ElasticSearch. You should consider it especially if you're dealing with datasets that you can partition by date, you can use JSON for your data, and are not fixed on using SQL for retrieving the data.
ES infers your schema for any new JSON fields you send, either automatically, with hints, or manually which you can define/change by one HTTP command ("mappings").
Although it does not support SQL, it has some great lookup capabilities and even aggregations.
I know this is a super old post, and much has changed in the last 11 years, but thought I would added this as it might be helpful to future readers.

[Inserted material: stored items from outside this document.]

/-- The head that a counter below 257 gives in ACTIVE and PASSIVE (R37). -/
theorem headStateOf_ok (h : Head) (e : Nat) (le : e ≤ 256) (g : h.goodRun ≤ Config.goodRunLines) (w : Bool) :
    ({ h with errors := e, state := headStateOf e, warning := w } : Head).Ok := by
  unfold headStateOf
  split
  · next a => exact ⟨le, by simp; omega, by simp, by simp, by simp, g, by simp⟩
  · split
    · next a b => exact ⟨le, by simp; omega, by simp, fun _ => b, by simp, g, by simp⟩
    · next a b => exact ⟨le, by simp; omega, fun _ => Nat.lt_of_not_le b, by simp, by simp, g, by simp⟩

theorem Head.Ok.plus8 {h : Head} (o : h.Ok) : h.plus8.Ok := headStateOf_ok h _ (Nat.min_le_right ..) o.goodRun _
theorem Head.Ok.minus1 {h : Head} (o : h.Ok) : h.minus1.Ok :=
  headStateOf_ok h _ ((Nat.sub_le ..).trans o.counter) o.goodRun _
theorem Head.Ok.backOff (h : Head) : h.backOff.Ok := by
  constructor <;> simp [Head.backOff]
theorem Head.Ok.reset : Head.reset.Ok := by constructor <;> decide
theorem Head.Ok.activeAt0 (w : Bool) (n : Nat) (h : n ≤ Config.goodRunLines) :
    ({ state := .active, errors := 0, warning := w, goodRun := n } : Head).Ok := by
  constructor <;> simp [h]

/-- A RECOVERING head with no errors and a run below 64 lines. -/
theorem Head.Ok.recoveringAt {h : Head} (e : h.state = .recovering) (z : h.errors = 0) (g : h.goodRun < Config.goodRunLines) :
    h.Ok := by
  constructor <;> simp [e, z, g, Nat.le_of_lt g]

theorem State.Keeps.changeHead (s : State) (k : Fin 16) (x : Head) (h : (s.face k).head.Ok → x.Ok) :
    s.Keeps (s.changeHead k x) :=
  .iff_ (fun _ => .setHead _ _ _ h) fun _ => .after (.markFace _ _) (.setHead _ _ _ h)

theorem State.Keeps.headError (s : State) (k : Fin 16) : s.Keeps (s.headError k) := by
  have g : s.Keeps ((s.changeHead k (s.face k).head.plus8).raiseIf (s.face k).head.plus8Raises .head) :=
    .after (.raiseIf _ _ _) (.changeHead _ _ _ fun h => h.plus8)
  have h : s.Keeps (if (s.face k).head.plus8.state = .off then
      ((s.changeHead k (s.face k).head.plus8).raiseIf (s.face k).head.plus8Raises .head).headEntersOff k
      else (s.changeHead k (s.face k).head.plus8).raiseIf (s.face k).head.plus8Raises .head) :=
    .iff_ (fun _ => .after (.headEntersOff _ _) g) fun _ => g
  unfold State.headError
  dsimp only
  split
  · exact h
  · exact h
  · exact .after (.raise _ _) (.changeHead _ _ _ fun _ => .backOff _)
  · exact .refl s
  · exact .refl s

theorem State.Keeps.headGood (s : State) (k : Fin 16) : s.Keeps (s.headGood k) := by
  unfold State.headGood
  dsimp only
  split
  · exact .changeHead _ _ _ fun h => h.minus1
  · exact .changeHead _ _ _ fun h => h.minus1
  · next e =>
    split
    · next g => exact .after (.setModel _ _ _) (.changeHead _ _ _ fun _ => .activeAt0 _ _ (le_of_eq g))
    · next g =>
      refine .changeHead _ _ _ fun h => .recoveringAt e (h.zero (.inr e)) ?_
      have := h.recovering e
      exact lt_of_le_of_ne this g
  · exact .refl s
  · exact .refl s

One of the reason's why my co-founders and I created HarperDB is to natively accomplish Dynamic schema in a single, unduplicated data set while providing full index capability. You can read more about it here:
https://harperdb.io/blog/dynamic-schema-the-harperdb-way/
sql already provides a way to change your schema: the ALTER command.
simply have a table that lists the fields that users are not allowed to change, and write a nice interface for ALTER.